> Task details
Send back every record word for word, with nothing missing.

> Supplied data
============================================================

theorem Change.set_pins_prl {T : List Part} {b s : State} {x_pins : Pins} {x_prl : Prl} (hT : ([.pins, .prl] : List Part) ⊆ T) 
    (h : Change T b s) : Change T b { s with pins := x_pins, prl := x_prl } :=
  h.trans (Change.mono hT ⟨rfl, fun c => ⟨c.regs, c.mem, c.tcm, c.xt, c.ctx, c.msix, c.fns, c.pf, c.vf, c.flt, c.qaux, c.ports, c.cores, c.sram⟩, List.prefix_refl _, Nat.le_refl _,
    fun p hp => by cases p <;> first | rfl | exact absurd (by decide) hp⟩)

theorem Change.set_pins_img {T : List Part} {b s : State} {x_pins : Pins} {x_img : Img} (hT : ([.pins, .img] : List Part) ⊆ T) 
    (h : Change T b s) : Change T b { s with pins := x_pins, img := x_img } :=
  h.trans (Change.mono hT ⟨rfl, fun c => ⟨c.regs, c.mem, c.tcm, c.xt, c.ctx, c.msix, c.fns, c.pf, c.vf, c.flt, c.qaux, c.ports, c.cores, c.sram⟩, List.prefix_refl _, Nat.le_refl _,
    fun p hp => by cases p <;> first | rfl | exact absurd (by decide) hp⟩)

theorem Change.set_msix_xt_ctx_hbm_mem {T : List Part} {b s : State} {x_msix : KMap MsixEnt} {x_xt : KMap Word} {x_ctx : KMap Word} {x_hbm : Hbm} {x_mem : List Host.Cell} (hT : ([.msix, .xt, .ctx, .hbm, .mem] : List Part) ⊆ T) (h_msix : s.Canonical → KMap.wf (fun _ => {}) x_msix = true) (h_xt : s.Canonical → KMap.wf (fun _ => 0) x_xt = true) (h_ctx : s.Canonical → KMap.wf (fun _ => 0) x_ctx = true) (h_mem : s.Canonical → Memory.wf x_mem = true)
    (h : Change T b s) : Change T b { s with msix := x_msix, xt := x_xt, ctx := x_ctx, hbm := x_hbm, mem := x_mem } :=
  h.trans (Change.mono hT ⟨rfl, fun c => ⟨c.regs, h_mem c, c.tcm, h_xt c, h_ctx c, h_msix c, c.fns, c.pf, c.vf, c.flt, c.qaux, c.ports, c.cores, c.sram⟩, List.prefix_refl _, Nat.le_refl _,
    fun p hp => by cases p <;> first | rfl | exact absurd (by decide) hp⟩)

theorem Change.set_img_pf_vf {T : List Part} {b s : State} {x_img : Img} {x_pf : KMap PfEnt} {x_vf : KMap (Nat × Nat)} (hT : ([.img, .pf, .vf] : List Part) ⊆ T) (h_pf : s.Canonical → KMap.wf (fun _ => {}) x_pf = true) (h_vf : s.Canonical → KMap.wf (fun _ => (0, 0)) x_vf = true)
    (h : Change T b s) : Change T b { s with img := x_img, pf := x_pf, vf := x_vf } :=
  h.trans (Change.mono hT ⟨rfl, fun c => ⟨c.regs, c.mem, c.tcm, c.xt, c.ctx, c.msix, c.fns, h_pf c, h_vf c, c.flt, c.qaux, c.ports, c.cores, c.sram⟩, List.prefix_refl _, Nat.le_refl _,
    fun p hp => by cases p <;> first | rfl | exact absurd (by decide) hp⟩)

theorem Change.set_img_hep {T : List Part} {b s : State} {x_img : Img} {x_hep : Hep} (hT : ([.img, .hep] : List Part) ⊆ T) 
    (h : Change T b s) : Change T b { s with img := x_img, hep := x_hep } :=
  h.trans (Change.mono hT ⟨rfl, fun c => ⟨c.regs, c.mem, c.tcm, c.xt, c.ctx, c.msix, c.fns, c.pf, c.vf, c.flt, c.qaux, c.ports, c.cores, c.sram⟩, List.prefix_refl _, Nat.le_refl _,
    fun p hp => by cases p <;> first | rfl | exact absurd (by decide) hp⟩)

theorem Change.set_img_hbm {T : List Part} {b s : State} {x_img : Img} {x_hbm : Hbm} (hT : ([.img, .hbm] : List Part) ⊆ T) 
    (h : Change T b s) : Change T b { s with img := x_img, hbm := x_hbm } :=
  h.trans (Change.mono hT ⟨rfl, fun c => ⟨c.regs, c.mem, c.tcm, c.xt, c.ctx, c.msix, c.fns, c.pf, c.vf, c.flt, c.qaux, c.ports, c.cores, c.sram⟩, List.prefix_refl _, Nat.le_refl _,
    fun p hp => by cases p <;> first | rfl | exact absurd (by decide) hp⟩)

theorem Change.set_icu_msix {T : List Part} {b s : State} {x_icu : Icu} {x_msix : KMap MsixEnt} (hT : ([.icu, .msix] : List Part) ⊆ T) (h_msix : s.Canonical → KMap.wf (fun _ => {}) x_msix = true)
    (h : Change T b s) : Change T b { s with icu := x_icu, msix := x_msix } :=
  h.trans (Change.mono hT ⟨rfl, fun c => ⟨c.regs, c.mem, c.tcm, c.xt, c.ctx, h_msix c, c.fns, c.pf, c.vf, c.flt, c.qaux, c.ports, c.cores, c.sram⟩, List.prefix_refl _, Nat.le_refl _,
    fun p hp => by cases p <;> first | rfl | exact absurd (by decide) hp⟩)

theorem Change.set_icu_hep {T : List Part} {b s : State} {x_icu : Icu} {x_hep : Hep} (hT : ([.icu, .hep] : List Part) ⊆ T) 
    (h : Change T b s) : Change T b { s with icu := x_icu, hep := x_hep } :=
  h.trans (Change.mono hT ⟨rfl, fun c => ⟨c.regs, c.mem, c.tcm, c.xt, c.ctx, c.msix, c.fns, c.pf, c.vf, c.flt, c.qaux, c.ports, c.cores, c.sram⟩, List.prefix_refl _, Nat.le_refl _,
    fun p hp => by cases p <;> first | rfl | exact absurd (by decide) hp⟩)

============================================================

> Response to the exercise
theorem Change.set_pins_prl {T : List Part} {b s : State} {x_pins : Pins} {x_prl : Prl} (hT : ([.pins, .prl] : List Part) ⊆ T) 
    (h : Change T b s) : Change T b { s with pins := x_pins, prl := x_prl } :=
  h.trans (Change.mono hT ⟨rfl, fun c => ⟨c.regs, c.mem, c.tcm, c.xt, c.ctx, c.msix, c.fns, c.pf, c.vf, c.flt, c.qaux, c.ports, c.cores, c.sram⟩, List.prefix_refl _, Nat.le_refl _,
    fun p hp => by cases p <;> first | rfl | exact absurd (by decide) hp⟩)

theorem Change.set_pins_img {T : List Part} {b s : State} {x_pins : Pins} {x_img : Img} (hT : ([.pins, .img] : List Part) ⊆ T) 
    (h : Change T b s) : Change T b { s with pins := x_pins, img := x_img } :=
  h.trans (Change.mono hT ⟨rfl, fun c => ⟨c.regs, c.mem, c.tcm, c.xt, c.ctx, c.msix, c.fns, c.pf, c.vf, c.flt, c.qaux, c.ports, c.cores, c.sram⟩, List.prefix_refl _, Nat.le_refl _,
    fun p hp => by cases p <;> first | rfl | exact absurd (by decide) hp⟩)

theorem Change.set_msix_xt_ctx_hbm_mem {T : List Part} {b s : State} {x_msix : KMap MsixEnt} {x_xt : KMap Word} {x_ctx : KMap Word} {x_hbm : Hbm} {x_mem : List Host.Cell} (hT : ([.msix, .xt, .ctx, .hbm, .mem] : List Part) ⊆ T) (h_msix : s.Canonical → KMap.wf (fun _ => {}) x_msix = true) (h_xt : s.Canonical → KMap.wf (fun _ => 0) x_xt = true) (h_ctx : s.Canonical → KMap.wf (fun _ => 0) x_ctx = true) (h_mem : s.Canonical → Memory.wf x_mem = true)
    (h : Change T b s) : Change T b { s with msix := x_msix, xt := x_xt, ctx := x_ctx, hbm := x_hbm, mem := x_mem } :=
  h.trans (Change.mono hT ⟨rfl, fun c => ⟨c.regs, h_mem c, c.tcm, h_xt c, h_ctx c, h_msix c, c.fns, c.pf, c.vf, c.flt, c.qaux, c.ports, c.cores, c.sram⟩, List.prefix_refl _, Nat.le_refl _,
    fun p hp => by cases p <;> first | rfl | exact absurd (by decide) hp⟩)

theorem Change.set_img_pf_vf {T : List Part} {b s : State} {x_img : Img} {x_pf : KMap PfEnt} {x_vf : KMap (Nat × Nat)} (hT : ([.img, .pf, .vf] : List Part) ⊆ T) (h_pf : s.Canonical → KMap.wf (fun _ => {}) x_pf = true) (h_vf : s.Canonical → KMap.wf (fun _ => (0, 0)) x_vf = true)
    (h : Change T b s) : Change T b { s with img := x_img, pf := x_pf, vf := x_vf } :=
  h.trans (Change.mono hT ⟨rfl, fun c => ⟨c.regs, c.mem, c.tcm, c.xt, c.ctx, c.msix, c.fns, h_pf c, h_vf c, c.flt, c.qaux, c.ports, c.cores, c.sram⟩, List.prefix_refl _, Nat.le_refl _,
    fun p hp => by cases p <;> first | rfl | exact absurd (by decide) hp⟩)

theorem Change.set_img_hep {T : List Part} {b s : State} {x_img : Img} {x_hep : Hep} (hT : ([.img, .hep] : List Part) ⊆ T) 
    (h : Change T b s) : Change T b { s with img := x_img, hep := x_hep } :=
  h.trans (Change.mono hT ⟨rfl, fun c => ⟨c.regs, c.mem, c.tcm, c.xt, c.ctx, c.msix, c.fns, c.pf, c.vf, c.flt, c.qaux, c.ports, c.cores, c.sram⟩, List.prefix_refl _, Nat.le_refl _,
    fun p hp => by cases p <;> first | rfl | exact absurd (by decide) hp⟩)

theorem Change.set_img_hbm {T : List Part} {b s : State} {x_img : Img} {x_hbm : Hbm} (hT : ([.img, .hbm] : List Part) ⊆ T) 
    (h : Change T b s) : Change T b { s with img := x_img, hbm := x_hbm } :=
  h.trans (Change.mono hT ⟨rfl, fun c => ⟨c.regs, c.mem, c.tcm, c.xt, c.ctx, c.msix, c.fns, c.pf, c.vf, c.flt, c.qaux, c.ports, c.cores, c.sram⟩, List.prefix_refl _, Nat.le_refl _,
    fun p hp => by cases p <;> first | rfl | exact absurd (by decide) hp⟩)

theorem Change.set_icu_msix {T : List Part} {b s : State} {x_icu : Icu} {x_msix : KMap MsixEnt} (hT : ([.icu, .msix] : List Part) ⊆ T) (h_msix : s.Canonical → KMap.wf (fun _ => {}) x_msix = true)
    (h : Change T b s) : Change T b { s with icu := x_icu, msix := x_msix } :=
  h.trans (Change.mono hT ⟨rfl, fun c => ⟨c.regs, c.mem, c.tcm, c.xt, c.ctx, h_msix c, c.fns, c.pf, c.vf, c.flt, c.qaux, c.ports, c.cores, c.sram⟩, List.prefix_refl _, Nat.le_refl _,
    fun p hp => by cases p <;> first | rfl | exact absurd (by decide) hp⟩)

theorem Change.set_icu_hep {T : List Part} {b s : State} {x_icu : Icu} {x_hep : Hep} (hT : ([.icu, .hep] : List Part) ⊆ T) 
    (h : Change T b s) : Change T b { s with icu := x_icu, hep := x_hep } :=
  h.trans (Change.mono hT ⟨rfl, fun c => ⟨c.regs, c.mem, c.tcm, c.xt, c.ctx, c.msix, c.fns, c.pf, c.vf, c.flt, c.qaux, c.ports, c.cores, c.sram⟩, List.prefix_refl _, Nat.le_refl _,
    fun p hp => by cases p <;> first | rfl | exact absurd (by decide) hp⟩)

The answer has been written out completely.